> About this task: From the entries below, return exactly the lines beginning at the one that contains "with InvalidArgument and" and ending at the one that contains "runSteps 3 (s.withEncoded", both of them included, and only those lines.
Records shown Block Start
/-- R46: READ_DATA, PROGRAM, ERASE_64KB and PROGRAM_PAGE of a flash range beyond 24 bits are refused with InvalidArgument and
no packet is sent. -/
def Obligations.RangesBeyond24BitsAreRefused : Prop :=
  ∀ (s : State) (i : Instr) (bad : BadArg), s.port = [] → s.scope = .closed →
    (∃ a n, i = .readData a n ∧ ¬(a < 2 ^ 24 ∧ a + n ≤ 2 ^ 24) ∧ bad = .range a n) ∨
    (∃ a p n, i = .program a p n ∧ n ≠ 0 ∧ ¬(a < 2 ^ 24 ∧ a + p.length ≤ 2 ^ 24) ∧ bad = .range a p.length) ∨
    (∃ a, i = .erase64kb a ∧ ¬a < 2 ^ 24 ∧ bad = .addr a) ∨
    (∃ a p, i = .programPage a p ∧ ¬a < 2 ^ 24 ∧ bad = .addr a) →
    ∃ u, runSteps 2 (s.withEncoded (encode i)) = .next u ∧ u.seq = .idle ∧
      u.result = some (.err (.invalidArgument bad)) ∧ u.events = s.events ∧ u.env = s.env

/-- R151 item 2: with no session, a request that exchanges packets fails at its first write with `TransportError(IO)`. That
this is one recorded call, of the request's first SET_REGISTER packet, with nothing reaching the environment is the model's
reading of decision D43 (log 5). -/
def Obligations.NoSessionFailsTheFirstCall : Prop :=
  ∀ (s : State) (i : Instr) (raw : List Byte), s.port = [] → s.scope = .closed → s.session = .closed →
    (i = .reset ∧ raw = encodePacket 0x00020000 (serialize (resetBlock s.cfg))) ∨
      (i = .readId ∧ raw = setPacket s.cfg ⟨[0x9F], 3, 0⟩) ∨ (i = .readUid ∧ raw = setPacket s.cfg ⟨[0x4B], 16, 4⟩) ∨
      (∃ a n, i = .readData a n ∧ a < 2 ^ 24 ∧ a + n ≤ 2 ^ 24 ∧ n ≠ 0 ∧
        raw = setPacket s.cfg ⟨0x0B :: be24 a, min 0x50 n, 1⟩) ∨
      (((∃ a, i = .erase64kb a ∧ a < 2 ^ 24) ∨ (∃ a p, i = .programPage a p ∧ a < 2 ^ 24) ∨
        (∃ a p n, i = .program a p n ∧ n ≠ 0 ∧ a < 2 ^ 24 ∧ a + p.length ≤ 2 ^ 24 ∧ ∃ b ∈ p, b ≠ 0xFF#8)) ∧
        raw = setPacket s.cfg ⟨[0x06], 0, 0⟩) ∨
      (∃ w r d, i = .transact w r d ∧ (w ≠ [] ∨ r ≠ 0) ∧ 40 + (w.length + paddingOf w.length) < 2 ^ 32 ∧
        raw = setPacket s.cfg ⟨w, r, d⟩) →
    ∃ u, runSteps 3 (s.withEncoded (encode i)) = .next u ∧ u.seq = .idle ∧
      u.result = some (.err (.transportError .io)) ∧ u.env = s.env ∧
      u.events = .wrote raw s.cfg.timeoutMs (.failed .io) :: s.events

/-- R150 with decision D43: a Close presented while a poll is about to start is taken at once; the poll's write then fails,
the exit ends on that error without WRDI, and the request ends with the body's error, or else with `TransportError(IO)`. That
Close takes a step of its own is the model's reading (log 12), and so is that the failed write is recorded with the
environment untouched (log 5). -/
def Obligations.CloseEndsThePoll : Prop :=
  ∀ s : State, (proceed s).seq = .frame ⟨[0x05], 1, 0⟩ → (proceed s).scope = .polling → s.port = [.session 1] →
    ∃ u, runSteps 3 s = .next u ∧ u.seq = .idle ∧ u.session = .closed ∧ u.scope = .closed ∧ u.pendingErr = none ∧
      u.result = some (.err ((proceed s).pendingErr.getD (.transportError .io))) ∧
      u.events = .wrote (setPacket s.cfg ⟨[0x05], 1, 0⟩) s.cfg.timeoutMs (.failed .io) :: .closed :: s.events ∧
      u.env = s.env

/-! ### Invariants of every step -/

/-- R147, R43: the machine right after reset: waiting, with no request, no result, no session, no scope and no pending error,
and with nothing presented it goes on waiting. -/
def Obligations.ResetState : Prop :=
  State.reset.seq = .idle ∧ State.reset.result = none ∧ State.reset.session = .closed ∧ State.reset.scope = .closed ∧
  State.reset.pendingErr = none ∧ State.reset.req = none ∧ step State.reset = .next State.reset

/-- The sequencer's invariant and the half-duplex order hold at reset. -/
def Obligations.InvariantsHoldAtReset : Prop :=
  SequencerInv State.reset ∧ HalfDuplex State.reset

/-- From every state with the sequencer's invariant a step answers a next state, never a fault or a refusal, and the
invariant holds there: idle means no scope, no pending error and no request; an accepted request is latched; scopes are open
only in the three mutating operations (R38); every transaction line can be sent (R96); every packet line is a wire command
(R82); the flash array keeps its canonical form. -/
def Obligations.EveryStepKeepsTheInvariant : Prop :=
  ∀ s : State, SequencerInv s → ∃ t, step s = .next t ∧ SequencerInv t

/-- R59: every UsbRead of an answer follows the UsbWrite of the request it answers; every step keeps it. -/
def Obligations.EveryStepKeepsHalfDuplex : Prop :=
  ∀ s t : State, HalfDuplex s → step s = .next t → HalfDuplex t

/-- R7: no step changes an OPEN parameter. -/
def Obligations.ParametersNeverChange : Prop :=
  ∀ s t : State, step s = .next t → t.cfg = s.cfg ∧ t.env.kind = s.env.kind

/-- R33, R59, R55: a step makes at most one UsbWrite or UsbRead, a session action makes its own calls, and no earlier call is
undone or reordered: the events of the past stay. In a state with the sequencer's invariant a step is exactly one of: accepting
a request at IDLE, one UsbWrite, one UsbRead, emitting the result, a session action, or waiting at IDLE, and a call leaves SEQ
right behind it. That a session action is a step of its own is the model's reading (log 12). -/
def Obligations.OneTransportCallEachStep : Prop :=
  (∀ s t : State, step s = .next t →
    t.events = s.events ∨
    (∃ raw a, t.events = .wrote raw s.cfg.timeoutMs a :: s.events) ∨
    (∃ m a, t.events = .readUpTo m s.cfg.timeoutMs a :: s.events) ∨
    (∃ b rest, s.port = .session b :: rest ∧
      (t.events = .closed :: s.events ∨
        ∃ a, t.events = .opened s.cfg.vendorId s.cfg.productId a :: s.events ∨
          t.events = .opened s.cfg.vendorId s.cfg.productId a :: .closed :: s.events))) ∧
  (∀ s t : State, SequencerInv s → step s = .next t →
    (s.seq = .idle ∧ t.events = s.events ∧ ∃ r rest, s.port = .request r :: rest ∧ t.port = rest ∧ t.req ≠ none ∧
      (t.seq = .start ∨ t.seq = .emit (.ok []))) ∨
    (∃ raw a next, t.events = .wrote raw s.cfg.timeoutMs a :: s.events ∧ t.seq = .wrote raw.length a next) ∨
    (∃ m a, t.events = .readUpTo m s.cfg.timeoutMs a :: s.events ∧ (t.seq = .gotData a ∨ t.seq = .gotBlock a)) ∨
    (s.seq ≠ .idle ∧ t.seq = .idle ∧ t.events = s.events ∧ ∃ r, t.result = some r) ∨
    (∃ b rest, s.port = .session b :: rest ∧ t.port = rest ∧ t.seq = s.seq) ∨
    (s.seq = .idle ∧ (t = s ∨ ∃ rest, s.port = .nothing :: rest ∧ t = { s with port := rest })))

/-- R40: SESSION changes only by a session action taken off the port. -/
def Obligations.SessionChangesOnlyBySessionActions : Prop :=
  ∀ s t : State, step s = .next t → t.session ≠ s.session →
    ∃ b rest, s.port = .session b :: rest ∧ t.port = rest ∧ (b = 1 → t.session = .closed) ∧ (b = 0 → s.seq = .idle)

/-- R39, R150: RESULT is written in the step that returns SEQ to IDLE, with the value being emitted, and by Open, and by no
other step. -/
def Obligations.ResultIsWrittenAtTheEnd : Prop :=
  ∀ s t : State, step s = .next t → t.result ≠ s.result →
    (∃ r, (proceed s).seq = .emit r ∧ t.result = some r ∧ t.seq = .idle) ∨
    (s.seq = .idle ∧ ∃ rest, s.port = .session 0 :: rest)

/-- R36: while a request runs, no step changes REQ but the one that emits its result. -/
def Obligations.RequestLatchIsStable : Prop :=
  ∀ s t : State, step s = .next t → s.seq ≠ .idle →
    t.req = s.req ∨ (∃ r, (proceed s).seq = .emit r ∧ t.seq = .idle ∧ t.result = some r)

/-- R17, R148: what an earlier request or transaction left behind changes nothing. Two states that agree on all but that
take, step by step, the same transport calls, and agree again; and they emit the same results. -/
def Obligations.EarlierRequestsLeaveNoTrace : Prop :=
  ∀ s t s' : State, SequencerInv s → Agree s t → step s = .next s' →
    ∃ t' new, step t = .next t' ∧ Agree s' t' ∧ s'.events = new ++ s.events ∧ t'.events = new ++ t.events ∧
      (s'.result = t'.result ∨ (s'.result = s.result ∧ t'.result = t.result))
Records shown Block End
Records shown Block Start
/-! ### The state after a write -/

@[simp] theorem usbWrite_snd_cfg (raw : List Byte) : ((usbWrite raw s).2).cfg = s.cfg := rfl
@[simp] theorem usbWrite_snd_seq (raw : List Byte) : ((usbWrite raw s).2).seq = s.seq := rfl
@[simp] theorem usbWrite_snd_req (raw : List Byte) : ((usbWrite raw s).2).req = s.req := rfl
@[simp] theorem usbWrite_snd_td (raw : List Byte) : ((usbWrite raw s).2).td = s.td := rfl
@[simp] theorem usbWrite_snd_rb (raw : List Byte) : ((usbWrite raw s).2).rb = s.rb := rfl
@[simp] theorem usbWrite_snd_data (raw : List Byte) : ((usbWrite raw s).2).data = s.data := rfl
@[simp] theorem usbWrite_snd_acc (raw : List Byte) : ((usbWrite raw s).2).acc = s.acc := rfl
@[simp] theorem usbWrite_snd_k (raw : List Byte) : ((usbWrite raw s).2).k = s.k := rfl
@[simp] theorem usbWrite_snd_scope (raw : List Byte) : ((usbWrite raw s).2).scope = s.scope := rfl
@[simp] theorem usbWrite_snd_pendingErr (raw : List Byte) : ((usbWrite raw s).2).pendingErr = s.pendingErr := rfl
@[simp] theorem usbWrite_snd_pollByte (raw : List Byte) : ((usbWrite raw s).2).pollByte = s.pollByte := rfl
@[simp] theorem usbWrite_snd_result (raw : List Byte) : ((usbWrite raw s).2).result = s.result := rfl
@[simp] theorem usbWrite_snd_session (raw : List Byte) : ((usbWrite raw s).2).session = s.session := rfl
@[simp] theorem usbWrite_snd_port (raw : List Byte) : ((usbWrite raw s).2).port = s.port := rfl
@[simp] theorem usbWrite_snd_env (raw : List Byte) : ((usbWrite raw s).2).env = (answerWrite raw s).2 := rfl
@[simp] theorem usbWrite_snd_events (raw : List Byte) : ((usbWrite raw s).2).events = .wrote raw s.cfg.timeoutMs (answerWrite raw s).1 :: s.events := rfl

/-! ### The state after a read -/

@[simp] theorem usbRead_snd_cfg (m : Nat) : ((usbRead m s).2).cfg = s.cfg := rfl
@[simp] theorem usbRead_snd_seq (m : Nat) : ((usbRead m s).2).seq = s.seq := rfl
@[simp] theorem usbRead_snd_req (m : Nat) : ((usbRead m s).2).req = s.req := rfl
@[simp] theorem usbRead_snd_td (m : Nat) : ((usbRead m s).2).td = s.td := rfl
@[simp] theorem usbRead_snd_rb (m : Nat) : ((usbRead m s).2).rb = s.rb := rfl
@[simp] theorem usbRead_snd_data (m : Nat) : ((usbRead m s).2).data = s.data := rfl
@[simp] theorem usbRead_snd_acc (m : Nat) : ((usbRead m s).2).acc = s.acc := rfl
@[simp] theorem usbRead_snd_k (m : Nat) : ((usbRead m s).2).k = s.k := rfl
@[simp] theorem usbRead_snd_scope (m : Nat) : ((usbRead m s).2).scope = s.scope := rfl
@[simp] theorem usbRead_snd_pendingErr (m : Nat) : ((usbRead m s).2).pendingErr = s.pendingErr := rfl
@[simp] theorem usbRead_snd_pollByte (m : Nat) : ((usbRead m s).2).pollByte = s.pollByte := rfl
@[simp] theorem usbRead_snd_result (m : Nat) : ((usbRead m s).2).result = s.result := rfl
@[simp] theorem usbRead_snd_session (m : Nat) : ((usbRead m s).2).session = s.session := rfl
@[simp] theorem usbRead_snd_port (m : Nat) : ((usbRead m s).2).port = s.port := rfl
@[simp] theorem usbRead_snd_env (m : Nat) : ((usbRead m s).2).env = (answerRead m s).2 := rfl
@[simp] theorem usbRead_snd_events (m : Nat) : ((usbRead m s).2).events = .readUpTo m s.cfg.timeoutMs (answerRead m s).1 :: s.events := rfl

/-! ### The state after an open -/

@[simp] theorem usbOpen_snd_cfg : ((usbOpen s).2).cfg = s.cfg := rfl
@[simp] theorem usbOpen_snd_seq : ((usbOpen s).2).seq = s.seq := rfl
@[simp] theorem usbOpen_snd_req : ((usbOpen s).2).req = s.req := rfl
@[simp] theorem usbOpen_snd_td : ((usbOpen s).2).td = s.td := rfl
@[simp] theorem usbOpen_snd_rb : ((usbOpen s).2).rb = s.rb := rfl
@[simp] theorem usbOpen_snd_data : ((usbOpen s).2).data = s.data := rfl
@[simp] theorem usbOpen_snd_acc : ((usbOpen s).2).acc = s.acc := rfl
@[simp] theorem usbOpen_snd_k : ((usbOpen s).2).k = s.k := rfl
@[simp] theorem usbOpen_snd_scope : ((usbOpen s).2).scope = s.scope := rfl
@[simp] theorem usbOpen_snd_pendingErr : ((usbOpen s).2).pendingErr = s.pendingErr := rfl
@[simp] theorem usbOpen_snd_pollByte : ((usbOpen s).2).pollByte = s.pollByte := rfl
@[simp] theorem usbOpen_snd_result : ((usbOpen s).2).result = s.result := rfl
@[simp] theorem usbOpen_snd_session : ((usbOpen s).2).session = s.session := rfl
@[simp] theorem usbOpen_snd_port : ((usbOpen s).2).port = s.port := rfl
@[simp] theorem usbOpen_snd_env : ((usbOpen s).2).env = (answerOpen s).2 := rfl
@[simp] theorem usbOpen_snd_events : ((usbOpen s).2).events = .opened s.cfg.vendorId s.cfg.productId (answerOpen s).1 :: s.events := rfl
Records shown Block End
> Your solution:
/-- R46: READ_DATA, PROGRAM, ERASE_64KB and PROGRAM_PAGE of a flash range beyond 24 bits are refused with InvalidArgument and
no packet is sent. -/
def Obligations.RangesBeyond24BitsAreRefused : Prop :=
  ∀ (s : State) (i : Instr) (bad : BadArg), s.port = [] → s.scope = .closed →
    (∃ a n, i = .readData a n ∧ ¬(a < 2 ^ 24 ∧ a + n ≤ 2 ^ 24) ∧ bad = .range a n) ∨
    (∃ a p n, i = .program a p n ∧ n ≠ 0 ∧ ¬(a < 2 ^ 24 ∧ a + p.length ≤ 2 ^ 24) ∧ bad = .range a p.length) ∨
    (∃ a, i = .erase64kb a ∧ ¬a < 2 ^ 24 ∧ bad = .addr a) ∨
    (∃ a p, i = .programPage a p ∧ ¬a < 2 ^ 24 ∧ bad = .addr a) →
    ∃ u, runSteps 2 (s.withEncoded (encode i)) = .next u ∧ u.seq = .idle ∧
      u.result = some (.err (.invalidArgument bad)) ∧ u.events = s.events ∧ u.env = s.env

/-- R151 item 2: with no session, a request that exchanges packets fails at its first write with `TransportError(IO)`. That
this is one recorded call, of the request's first SET_REGISTER packet, with nothing reaching the environment is the model's
reading of decision D43 (log 5). -/
def Obligations.NoSessionFailsTheFirstCall : Prop :=
  ∀ (s : State) (i : Instr) (raw : List Byte), s.port = [] → s.scope = .closed → s.session = .closed →
    (i = .reset ∧ raw = encodePacket 0x00020000 (serialize (resetBlock s.cfg))) ∨
      (i = .readId ∧ raw = setPacket s.cfg ⟨[0x9F], 3, 0⟩) ∨ (i = .readUid ∧ raw = setPacket s.cfg ⟨[0x4B], 16, 4⟩) ∨
      (∃ a n, i = .readData a n ∧ a < 2 ^ 24 ∧ a + n ≤ 2 ^ 24 ∧ n ≠ 0 ∧
        raw = setPacket s.cfg ⟨0x0B :: be24 a, min 0x50 n, 1⟩) ∨
      (((∃ a, i = .erase64kb a ∧ a < 2 ^ 24) ∨ (∃ a p, i = .programPage a p ∧ a < 2 ^ 24) ∨
        (∃ a p n, i = .program a p n ∧ n ≠ 0 ∧ a < 2 ^ 24 ∧ a + p.length ≤ 2 ^ 24 ∧ ∃ b ∈ p, b ≠ 0xFF#8)) ∧
        raw = setPacket s.cfg ⟨[0x06], 0, 0⟩) ∨
      (∃ w r d, i = .transact w r d ∧ (w ≠ [] ∨ r ≠ 0) ∧ 40 + (w.length + paddingOf w.length) < 2 ^ 32 ∧
        raw = setPacket s.cfg ⟨w, r, d⟩) →
    ∃ u, runSteps 3 (s.withEncoded (encode i)) = .next u ∧ u.seq = .idle ∧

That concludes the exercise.